Stored data:
---------------

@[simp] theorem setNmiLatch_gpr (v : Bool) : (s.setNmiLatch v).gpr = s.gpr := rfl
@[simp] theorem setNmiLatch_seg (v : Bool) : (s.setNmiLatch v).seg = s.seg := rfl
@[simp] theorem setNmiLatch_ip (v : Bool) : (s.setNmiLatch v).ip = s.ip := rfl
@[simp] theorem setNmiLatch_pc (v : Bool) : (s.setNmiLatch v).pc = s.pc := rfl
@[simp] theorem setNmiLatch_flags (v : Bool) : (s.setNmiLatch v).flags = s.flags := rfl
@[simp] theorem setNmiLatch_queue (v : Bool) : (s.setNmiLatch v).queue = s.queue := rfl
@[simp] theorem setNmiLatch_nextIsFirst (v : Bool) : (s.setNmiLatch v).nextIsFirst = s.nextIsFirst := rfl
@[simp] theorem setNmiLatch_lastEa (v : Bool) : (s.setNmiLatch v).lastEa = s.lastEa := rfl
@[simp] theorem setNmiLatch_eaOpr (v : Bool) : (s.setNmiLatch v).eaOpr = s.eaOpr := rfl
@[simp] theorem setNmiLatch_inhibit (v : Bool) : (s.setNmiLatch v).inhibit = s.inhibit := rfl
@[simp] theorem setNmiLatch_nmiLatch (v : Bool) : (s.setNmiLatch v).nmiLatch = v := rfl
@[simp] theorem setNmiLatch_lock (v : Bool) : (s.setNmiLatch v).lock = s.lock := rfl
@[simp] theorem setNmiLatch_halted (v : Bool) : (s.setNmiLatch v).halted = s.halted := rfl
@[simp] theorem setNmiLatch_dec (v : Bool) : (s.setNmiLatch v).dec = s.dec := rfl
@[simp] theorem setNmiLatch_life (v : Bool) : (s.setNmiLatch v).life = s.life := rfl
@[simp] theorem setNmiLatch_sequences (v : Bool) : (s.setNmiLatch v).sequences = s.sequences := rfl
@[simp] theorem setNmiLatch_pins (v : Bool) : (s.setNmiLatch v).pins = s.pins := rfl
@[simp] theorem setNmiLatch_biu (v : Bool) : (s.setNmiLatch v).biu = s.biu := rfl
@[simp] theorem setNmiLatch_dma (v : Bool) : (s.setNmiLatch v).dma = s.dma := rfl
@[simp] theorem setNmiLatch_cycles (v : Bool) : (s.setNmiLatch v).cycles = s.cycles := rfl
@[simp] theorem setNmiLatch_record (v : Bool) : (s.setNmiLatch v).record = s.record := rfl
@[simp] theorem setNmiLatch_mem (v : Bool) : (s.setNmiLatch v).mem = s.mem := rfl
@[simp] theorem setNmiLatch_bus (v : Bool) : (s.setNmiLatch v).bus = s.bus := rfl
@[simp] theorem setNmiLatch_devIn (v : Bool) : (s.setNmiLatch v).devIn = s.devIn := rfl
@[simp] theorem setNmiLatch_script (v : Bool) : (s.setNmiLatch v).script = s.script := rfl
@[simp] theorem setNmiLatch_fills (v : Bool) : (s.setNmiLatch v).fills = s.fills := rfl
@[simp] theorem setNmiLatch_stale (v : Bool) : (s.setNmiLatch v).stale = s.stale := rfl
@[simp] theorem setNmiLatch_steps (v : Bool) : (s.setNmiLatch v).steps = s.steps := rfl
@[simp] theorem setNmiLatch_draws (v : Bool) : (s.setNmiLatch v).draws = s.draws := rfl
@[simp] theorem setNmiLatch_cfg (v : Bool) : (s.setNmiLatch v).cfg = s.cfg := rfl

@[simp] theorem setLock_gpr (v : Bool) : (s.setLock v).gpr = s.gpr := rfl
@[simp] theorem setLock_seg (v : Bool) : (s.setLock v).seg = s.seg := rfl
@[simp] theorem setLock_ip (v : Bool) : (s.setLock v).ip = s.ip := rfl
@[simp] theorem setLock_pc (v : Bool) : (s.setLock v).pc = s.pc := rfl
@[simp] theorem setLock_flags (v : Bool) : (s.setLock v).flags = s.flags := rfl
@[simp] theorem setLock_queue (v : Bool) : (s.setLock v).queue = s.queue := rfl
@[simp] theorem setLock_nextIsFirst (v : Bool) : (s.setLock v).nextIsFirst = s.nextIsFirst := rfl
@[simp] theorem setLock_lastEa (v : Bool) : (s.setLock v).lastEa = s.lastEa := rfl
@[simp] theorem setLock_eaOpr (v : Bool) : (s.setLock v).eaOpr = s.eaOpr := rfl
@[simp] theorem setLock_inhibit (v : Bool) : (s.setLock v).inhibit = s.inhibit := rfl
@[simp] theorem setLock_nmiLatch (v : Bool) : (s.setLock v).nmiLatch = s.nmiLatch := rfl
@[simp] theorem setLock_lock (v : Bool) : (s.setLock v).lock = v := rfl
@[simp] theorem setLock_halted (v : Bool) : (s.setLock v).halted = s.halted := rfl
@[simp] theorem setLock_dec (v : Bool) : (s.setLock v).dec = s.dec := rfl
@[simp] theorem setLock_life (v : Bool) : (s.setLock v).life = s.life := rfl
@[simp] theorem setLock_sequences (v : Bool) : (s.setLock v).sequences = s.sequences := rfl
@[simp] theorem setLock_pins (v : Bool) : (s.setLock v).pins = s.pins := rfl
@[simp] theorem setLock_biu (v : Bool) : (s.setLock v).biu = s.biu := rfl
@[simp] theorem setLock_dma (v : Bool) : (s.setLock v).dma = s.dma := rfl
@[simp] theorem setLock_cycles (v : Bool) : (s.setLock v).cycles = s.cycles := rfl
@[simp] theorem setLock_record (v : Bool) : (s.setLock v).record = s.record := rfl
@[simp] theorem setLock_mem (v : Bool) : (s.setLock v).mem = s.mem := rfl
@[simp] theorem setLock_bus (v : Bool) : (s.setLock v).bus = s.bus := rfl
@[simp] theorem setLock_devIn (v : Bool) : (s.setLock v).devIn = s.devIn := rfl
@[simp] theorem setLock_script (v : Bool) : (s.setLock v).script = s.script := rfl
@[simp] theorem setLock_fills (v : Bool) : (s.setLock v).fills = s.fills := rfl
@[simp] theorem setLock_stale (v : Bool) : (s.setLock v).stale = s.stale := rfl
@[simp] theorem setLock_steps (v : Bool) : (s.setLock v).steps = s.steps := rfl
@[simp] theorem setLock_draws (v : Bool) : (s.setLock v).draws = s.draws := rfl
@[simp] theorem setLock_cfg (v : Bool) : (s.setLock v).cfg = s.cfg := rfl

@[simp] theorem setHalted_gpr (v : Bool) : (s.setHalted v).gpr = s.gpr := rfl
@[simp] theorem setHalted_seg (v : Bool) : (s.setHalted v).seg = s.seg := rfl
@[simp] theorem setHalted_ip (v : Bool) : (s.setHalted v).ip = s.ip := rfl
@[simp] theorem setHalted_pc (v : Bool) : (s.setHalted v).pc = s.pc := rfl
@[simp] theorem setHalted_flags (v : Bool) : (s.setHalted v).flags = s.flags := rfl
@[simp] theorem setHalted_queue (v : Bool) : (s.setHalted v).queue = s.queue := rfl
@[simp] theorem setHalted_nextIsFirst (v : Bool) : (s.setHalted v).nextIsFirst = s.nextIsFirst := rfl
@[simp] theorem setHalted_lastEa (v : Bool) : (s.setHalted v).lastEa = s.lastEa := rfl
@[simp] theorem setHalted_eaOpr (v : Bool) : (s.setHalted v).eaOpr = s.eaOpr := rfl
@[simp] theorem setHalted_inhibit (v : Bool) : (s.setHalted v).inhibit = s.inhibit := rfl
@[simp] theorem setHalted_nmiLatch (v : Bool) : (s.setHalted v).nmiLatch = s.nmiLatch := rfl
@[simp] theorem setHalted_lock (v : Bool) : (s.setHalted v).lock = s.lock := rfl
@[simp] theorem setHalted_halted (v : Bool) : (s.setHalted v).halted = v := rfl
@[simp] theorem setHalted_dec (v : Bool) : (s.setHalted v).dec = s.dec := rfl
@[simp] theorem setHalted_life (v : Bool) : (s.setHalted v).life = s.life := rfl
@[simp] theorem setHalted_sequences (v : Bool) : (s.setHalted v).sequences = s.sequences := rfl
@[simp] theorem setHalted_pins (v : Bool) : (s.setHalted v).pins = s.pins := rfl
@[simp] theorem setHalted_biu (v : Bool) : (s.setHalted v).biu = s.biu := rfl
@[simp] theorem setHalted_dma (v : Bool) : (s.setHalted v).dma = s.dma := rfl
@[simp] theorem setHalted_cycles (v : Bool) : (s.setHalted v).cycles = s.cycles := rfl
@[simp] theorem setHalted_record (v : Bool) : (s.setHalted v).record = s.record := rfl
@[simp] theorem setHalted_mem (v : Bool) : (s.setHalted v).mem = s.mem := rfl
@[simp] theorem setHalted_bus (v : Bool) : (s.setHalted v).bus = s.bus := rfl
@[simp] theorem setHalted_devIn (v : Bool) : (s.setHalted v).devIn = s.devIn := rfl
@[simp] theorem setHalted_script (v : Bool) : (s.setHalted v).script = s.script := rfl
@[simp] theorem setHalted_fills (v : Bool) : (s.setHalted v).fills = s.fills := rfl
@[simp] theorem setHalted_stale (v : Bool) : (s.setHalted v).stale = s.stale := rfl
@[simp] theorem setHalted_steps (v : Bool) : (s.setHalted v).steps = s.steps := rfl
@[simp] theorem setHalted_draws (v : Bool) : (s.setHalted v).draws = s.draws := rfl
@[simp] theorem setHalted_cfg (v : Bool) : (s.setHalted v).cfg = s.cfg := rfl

---------------

> [Assignment] From the opening line of the data above through the line that contains "(s.setNmiLatch v).flags = s.flags := rfl", please print each line as it stands and only those lines.

> [Output of the exercise]
@[simp] theorem setNmiLatch_gpr (v : Bool) : (s.setNmiLatch v).gpr = s.gpr := rfl
@[simp] theorem setNmiLatch_seg (v : Bool) : (s.setNmiLatch v).seg = s.seg := rfl
@[simp] theorem setNmiLatch_ip (v : Bool) : (s.setNmiLatch v).ip = s.ip := rfl
@[simp] theorem setNmiLatch_pc (v : Bool) : (s.setNmiLatch v).pc = s.pc := rfl
@[simp] theorem setNmiLatch_flags (v : Bool) : (s.setNmiLatch v).flags = s.flags := rfl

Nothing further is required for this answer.